-- ==== Sys2Proof/Machine/Mgmt.lean ====
section
/-! DEFINITION. Management messages that concern the part alone (R558 to R560, R564) and the SPDM responder (R113, R114). -/

namespace Sys2Proof.Machine

/-- Answer a management message (R558). -/
def State.respond (s : State) (cmd tag : Nat) (completion : Nat) (status : Option Nat) (body : Bytes) : State :=
  s.emit (.mgmt cmd tag completion status body)

/-- Whether a command is accepted in the part's boot state (R560): a part held by R4 takes only STATUS_GET, one in recovery
mode only STATUS_GET, IMAGE_WRITE, OTP_KEY and RESTART. -/
def State.mgmtAccepts (s : State) (cmd : Nat) : Bool :=
  if !s.strapsOk then cmd == 1
  else if s.boot.stage == .recoveryMode then cmd == 1 || cmd == 7 || cmd == 9 || cmd == 10
  else true

/-- A management command on a running part: COMPLETION 3 where R560 refuses it, else its effect. -/
def State.mgmtCmd (s : State) (cmd tag : Nat) (f : State → State) : Res :=
  onlyIf s.live s (fun s => if s.mgmtAccepts cmd then f s else s.respond cmd tag 3 none [])

/-- BOOT_STATUS as a register image (R93). -/
def BootSt.status (b : BootSt) : Nat :=
  stageNum b.stage + 16 * copyNum b.copy + 32 * b2n b.trial + 2 ^ 8 * b.copyASt + 2 ^ 32 * b.copyBSt

/-- STATUS_GET (R559): BOOT_STATUS, straps, IMAGE_SEQ, time state; the widths in the body are the model's (log 14). -/
def execStatusGet (tag : Byte) (s : State) : Res :=
  s.mgmtCmd 1 tag.toNat fun s => s.respond 1 tag.toNat 0 none
    (le 8 s.boot.status ++ le 1 s.pins.roleSel ++ le 1 s.pins.siteId ++ le 4 s.boot.imageSeq
      ++ le 1 (timeStateNum s.time.state))

/-- ALARM_READ (R559). -/
def execAlarmRead (tag : Byte) (first : Nat) (count : Byte) (ack : Bool) (s : State) : Res :=
  s.mgmtCmd 2 tag.toNat fun s =>
    if count.toNat = 0 ∨ 32 < count.toNat then s.respond 2 tag.toNat 2 none []
    else
      let es := (s.ev.alarms.drop first).take count.toNat
      let s1 := s.respond 2 tag.toNat 0 none (es.flatMap AlEntry.bytes)
      if ack then
        { s1 with ev := { s1.ev with alarms := s1.ev.alarms.map (fun a =>
            if es.any (fun e => e.code == a.code && e.source == a.source) then { a with isNew := false } else a) } }
      else s1

/-- ALARM_ACK (R550, R559). -/
def execAlarmAck (tag : Byte) (code source : Nat) (s : State) : Res :=
  s.mgmtCmd 3 tag.toNat fun s => State.respond { s with ev := s.ev.ack code source } 3 tag.toNat 0 none []

/-- EVENT_READ (R559): records from the first retained SEQ at or above the one named. -/
def execEventRead (tag : Byte) (firstSeq : Nat) (count : Byte) (mark : Bool) (s : State) : Res :=
  s.mgmtCmd 4 tag.toNat fun s =>
    if count.toNat = 0 ∨ 64 < count.toNat then s.respond 4 tag.toNat 2 none []
    else
      let rs := (s.ev.ring.filter (fun r => decide (firstSeq ≤ r.seq))).take count.toNat
      let s1 := s.respond 4 tag.toNat 0 none (rs.flatMap EvRec.bytes)
      if mark then { s1 with ev := s1.ev.setMark (firstSeq - 1) } else s1

/-- SUMMARY_READ (R553, R559). -/
def execSummaryRead (tag : Byte) (first : Nat) (count : Byte) (s : State) : Res :=
  s.mgmtCmd 5 tag.toNat fun s =>
    if count.toNat = 0 ∨ 16 < count.toNat then s.respond 5 tag.toNat 2 none []
    else s.respond 5 tag.toNat 0 none ((List.range count.toNat).flatMap (fun i => s.ev.sumBytes (codeOfIndex (first + i))))

/-- LEDGER_READ (R115, R559). -/
def execLedgerRead (tag : Byte) (seq : Nat) (count : Byte) (s : State) : Res :=
  s.mgmtCmd 6 tag.toNat fun s =>
    if count.toNat = 0 ∨ 8 < count.toNat then s.respond 6 tag.toNat 2 none []
    else
      let r := s.recordsFrom seq count.toNat
      s.respond 6 tag.toNat 0 none (le 1 r.2.length ++ le 1 r.1 ++ zeros 6 ++ r.2.flatten)

/-- IMAGE_WRITE (R67, R83, R559, R560): refused for the booted copy outside recovery mode; with FINAL the STATUS is that of
checks 1 to 7 of R78. -/
def execImageWrite (tag : Byte) (copy : Copy) (final : Bool) (off : Nat) (data : Bytes) (s : State) : Res :=
  s.mgmtCmd 7 tag.toNat fun s =>
    if s.boot.stage ≠ .recoveryMode ∧ s.boot.copy = copy then s.respond 7 tag.toNat 3 none []
    else if off % 4096 ≠ 0 ∨ 4096 < data.length ∨ (data.length < 4096 ∧ ¬ final) ∨ copyLen < off + data.length then
      s.respond 7 tag.toNat 2 none []
    else
      let base := copyBase copy + off
      let s1 := { s with nor := norWrite (norErase s.nor base 4096) base data }
      s1.respond 7 tag.toNat 0 (if final then some (imageStatus (copyRead s1.nor copy) s1.otp s1.isHead) else none) []

/-- TIME_SET (R33, R559, R560): refused on a shelf and on a head that holds its second number. -/
def execTimeSet (tag : Byte) (second : Nat) (s : State) : Res :=
  s.mgmtCmd 8 tag.toNat fun s =>
    if s.isShelf || s.time.second.isSome then s.respond 8 tag.toNat 3 none []
    else State.respond { s with time := { s.time with written := some second } } 8 tag.toNat 0 none []

/-- An owner key slot action (R75, R559, R560): in recovery mode and with VPP_OTP only. A slot once programmed or revoked is
not programmed again: DESIGN CHOICE (log 15). -/
def State.otpKey (s : State) (tag : Nat) (slot : Nat) (vpp : Bool) (ok : OtpSlot → Bool) (f : OtpSlot → OtpSlot) : State :=
  if s.boot.stage ≠ .recoveryMode ∨ ¬ vpp then s.respond 10 tag 3 none []
  else if 4 ≤ slot then s.respond 10 tag 2 none []
  else if ok (s.otp.owner.getD slot {}) then
    State.respond { s with otp := { s.otp with owner := s.otp.owner.modify slot f } } 10 tag 0 none []
  else s.respond 10 tag 3 none []

/-- OTP_KEY_PROGRAM (R75, R314): the key digest and the wrapping key. -/
def execOtpKeyProgram (tag slot : Byte) (digest wrapKey : Bytes) (vpp : Bool) (s : State) : Res :=
  s.mgmtCmd 10 tag.toNat fun s =>
    s.otpKey tag.toNat slot.toNat vpp (fun o => o.st == 0) (fun _ => ⟨1, padTo 48 digest, padTo 32 wrapKey⟩)

/-- OTP_KEY_REVOKE (R75): any slot, a blank one too, which then is never programmed: DESIGN CHOICE (log 15). -/
def execOtpKeyRevoke (tag slot : Byte) (vpp : Bool) (s : State) : Res :=
  s.mgmtCmd 10 tag.toNat fun s => s.otpKey tag.toNat slot.toNat vpp (fun _ => true) (fun o => { o with st := 2 })

/-- MCTP_UNKNOWN_COMMAND (R558): COMPLETION 1 for a number R559 does not list; in recovery mode and on a part held by R4
every command but the accepted ones is refused with 3 (R560). -/
def execMctpUnknownCommand (cmd tag : Byte) (s : State) : Res :=
  onlyIf (s.live && (cmd == 0 || decide (0x0C < cmd.toNat))) s fun s =>
    s.respond cmd.toNat tag.toNat (if s.mgmtAccepts cmd.toNat then 1 else 3) none []

/-- GET_VENDOR_DEFINED_MESSAGE_SUPPORT (R558): a part held by R4 answers nothing but STATUS_GET. -/
def execGetVendorDefinedMessageSupport (s : State) : Res :=
  onlyIf (s.live && s.strapsOk) s (fun s => s.emit (.mctpVendor (be 4 Config.ianaNumber)))

/-- SMBUS_ALERT_RESPONSE (R564): answered while ALERT_N is asserted. -/
def execSmbusAlertResponse (s : State) : Res :=
  onlyIf (s.live && s.strapsOk && s.alertAsserted) s (fun s => s.emit (.smbusAlert (s.p p_mgmt_smbus_addr)))

/-! ### SPDM -/

/-- The responder runs (R113). -/
def State.spdmUp (s : State) : Bool := s.mgmtUp && s.p p_attest_spdm_enable == 1

/-- A request that needs the negotiation of SPDM 1.3 first; without it the answer is UnexpectedRequest (code 4): PRESUMED
(log 16). -/
def State.spdmReq (s : State) (need : Bool) (f : State → State) : Res :=
  onlyIf s.spdmUp s (fun s => if need then f s else s.emit (.spdmError 4))

/-- SPDM_GET_VERSION (R113): version 1.3. -/
def execSpdmGetVersion (s : State) : Res :=
  onlyIf s.spdmUp s fun s =>
    State.emit { s with mgmt := { s.mgmt with spdmVersion := true, spdmCaps := false, spdmAlgs := false } }
      (.spdm 0x84 [0x00, 0x13] [])

/-- SPDM_GET_CAPABILITIES (R113): certificates, challenge, and measurements with signature. -/
def execSpdmGetCapabilities (s : State) : Res :=
  s.spdmReq s.mgmt.spdmVersion fun s =>
    State.emit { s with mgmt := { s.mgmt with spdmCaps := true } } (.spdm 0xE1 (le 4 0x16) [])

/-- SPDM_NEGOTIATE_ALGORITHMS (R113): ECDSA P-384 (bit 7) with SHA-384 (bit 1). -/
def execSpdmNegotiateAlgorithms (s : State) : Res :=
  s.spdmReq s.mgmt.spdmCaps fun s =>
    State.emit { s with mgmt := { s.mgmt with spdmAlgs := true } } (.spdm 0xE3 (le 4 0x80 ++ le 4 0x02) [])

/-- The part's leaf certificates (R97, R98), as they stand in the certificate area of OTP: each carries DEVICE_ID, in hexadecimal, as its
subject serial number (log 81). -/
def leafEc : Bytes := Config.leafEcHead ++ hexText deviceId ++ Config.leafEcTail
def leafMldsa : Bytes := Config.leafMldsaHead ++ hexText deviceId ++ Config.leafMldsaTail

/-- The certificate area of OTP (R97): 12 KiB. -/
def certArea : Bytes := padTo 12288 (leafEc ++ leafMldsa)

/-- The leaf certificates as read from that area. -/
def areaEc : Bytes := certArea.take leafEc.length
def areaMldsa : Bytes := (certArea.drop leafEc.length).take leafMldsa.length

/-- The two chains (R97): root and intermediate out of boot ROM, then the part's leaf. -/
def chainEc : Bytes := Config.rootEc ++ Config.caEc ++ areaEc
def chainMldsa : Bytes := Config.rootMldsa ++ Config.caMldsa ++ areaMldsa

/-- The chain of slot 0 as SPDM carries it (R113): its length, two zero bytes, the digest of the root, the certificates. PRESUMED, from SPDM
1.3 (log 16). -/
def spdmChain : Bytes := le 2 (52 + chainEc.length) ++ zeros 2 ++ sha384 Config.rootEc ++ chainEc

/-- SPDM_GET_DIGESTS (R113): slot 0 only. -/
def execSpdmGetDigests (s : State) : Res :=
  s.spdmReq s.mgmt.spdmAlgs (fun s => s.emit (.spdm 0x81 (le 1 1 ++ sha384 spdmChain) []))

/-- SPDM_GET_CERTIFICATE (R113): a piece of the chain of slot 0; another slot is refused as InvalidRequest (code 1). -/
def execSpdmGetCertificate (slot : Byte) (off len : Nat) (s : State) : Res :=
  s.spdmReq s.mgmt.spdmAlgs fun s =>
    if slot ≠ 0 then s.emit (.spdmError 1) else s.emit (.spdm 0x82 (sub spdmChain off len) [])

/-- SPDM_CHALLENGE (R96, R113): the chain's digest, the responder's own nonce of 32 bytes and the requester's, signed by the ledger
signer. -/
def execSpdmChallenge (nonce : Bytes) (s : State) : Res :=
  s.spdmReq s.mgmt.spdmAlgs fun s =>
    let r := s.takeFreeBytes 32
    let body := sha384 spdmChain ++ r.1 ++ nonce
    State.emit { r.2 with free := r.2.free + 1 } (.spdm 0x83 body (Config.spdmSign r.2.free body))

/-- A measurement block of the DMTF specification: index, specification 1, size, then the value with its type and size; bit 7 of the type
marks a raw bit stream. The type numbers are PRESUMED, from SPDM 1.3 (log 16). -/
def dmtfBlock (index type : Nat) (v : Bytes) : Bytes := le 1 index ++ le 1 1 ++ le 2 (v.length + 3) ++ le 1 type ++ le 2 v.length ++ v

/-- A record block: raw, or its digest where `attest.raw_records` is 0 (R114). -/
def State.recBlock (s : State) (index : Nat) (r : Bytes) : Nat × Bytes :=
  (index, if s.p p_attest_raw_records = 1 then dmtfBlock index 0x83 r else dmtfBlock index 0x03 (sha384 r))

/-- The measurement blocks present (R114), by index. -/
def State.measBlocks (s : State) : List (Nat × Bytes) :=
  let m := s.ledger.meas
  ([(1, 0, m.rom), (2, 1, m.fw), (3, 3, m.profile), (4, 3, m.param), (5, 3, m.keyEnv), (6, 3, m.ystmt)] : List (Nat × Nat × Bytes)).map
    (fun x => (x.1, dmtfBlock x.1 x.2.1 x.2.2))
  ++ (match newestOf s.nor 1 with
      | some x => [s.recBlock 7 x.2]
      | none => [])
  ++ (match newestOf s.nor 2 with
      | some x => if s.seam.manager then [s.recBlock 8 x.2] else []
      | none => [])

/-- SPDM_GET_MEASUREMENTS (R113, R114): index 0 asks for the count, 0xFF for all; the blocks, the responder's own nonce of 32 bytes, and,
where asked for, a signature over the requester's nonce and them. -/
def execSpdmGetMeasurements (index : Byte) (nonce : Bytes) (signed : Bool) (s : State) : Res :=
  s.spdmReq s.mgmt.spdmAlgs fun s =>
    let bs := s.measBlocks
    let picked := if index = 0xFF then bs else bs.filter (fun b => b.1 == index.toNat)
    if index ≠ 0 ∧ picked.isEmpty then s.emit (.spdmError 1)
    else
      let r := s.takeFreeBytes 32
      let body := (if index = 0 then le 1 bs.length else picked.flatMap (·.2)) ++ r.1
      State.emit { r.2 with free := r.2.free + 1 } (.spdm 0xE0 body (if signed then Config.spdmSign r.2.free (nonce ++ body) else []))

end Sys2Proof.Machine
end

◆ ◆ ◆

What to do
Using the entries shown above, reproduce verbatim the lines from the line bearing "namespace Sys2Proof.Machine" to the line bearing "else if s.boot.stage", inclusive.

Output below
namespace Sys2Proof.Machine

/-- Answer a management message (R558). -/
def State.respond (s : State) (cmd tag : Nat) (completion : Nat) (status : Option Nat) (body : Bytes) : State :=
  s.emit (.mgmt cmd tag completion status body)

/-- Whether a command is accepted in the part's boot state (R560): a part held by R4 takes only STATUS_GET, one in recovery
mode only STATUS_GET, IMAGE_WRITE, OTP_KEY and RESTART. -/
def State.mgmtAccepts (s : State) (cmd : Nat) : Bool :=
  if !s.strapsOk then cmd == 1
  else if s.boot.stage == .recoveryMode then cmd == 1 || cmd == 7 || cmd == 9 || cmd == 10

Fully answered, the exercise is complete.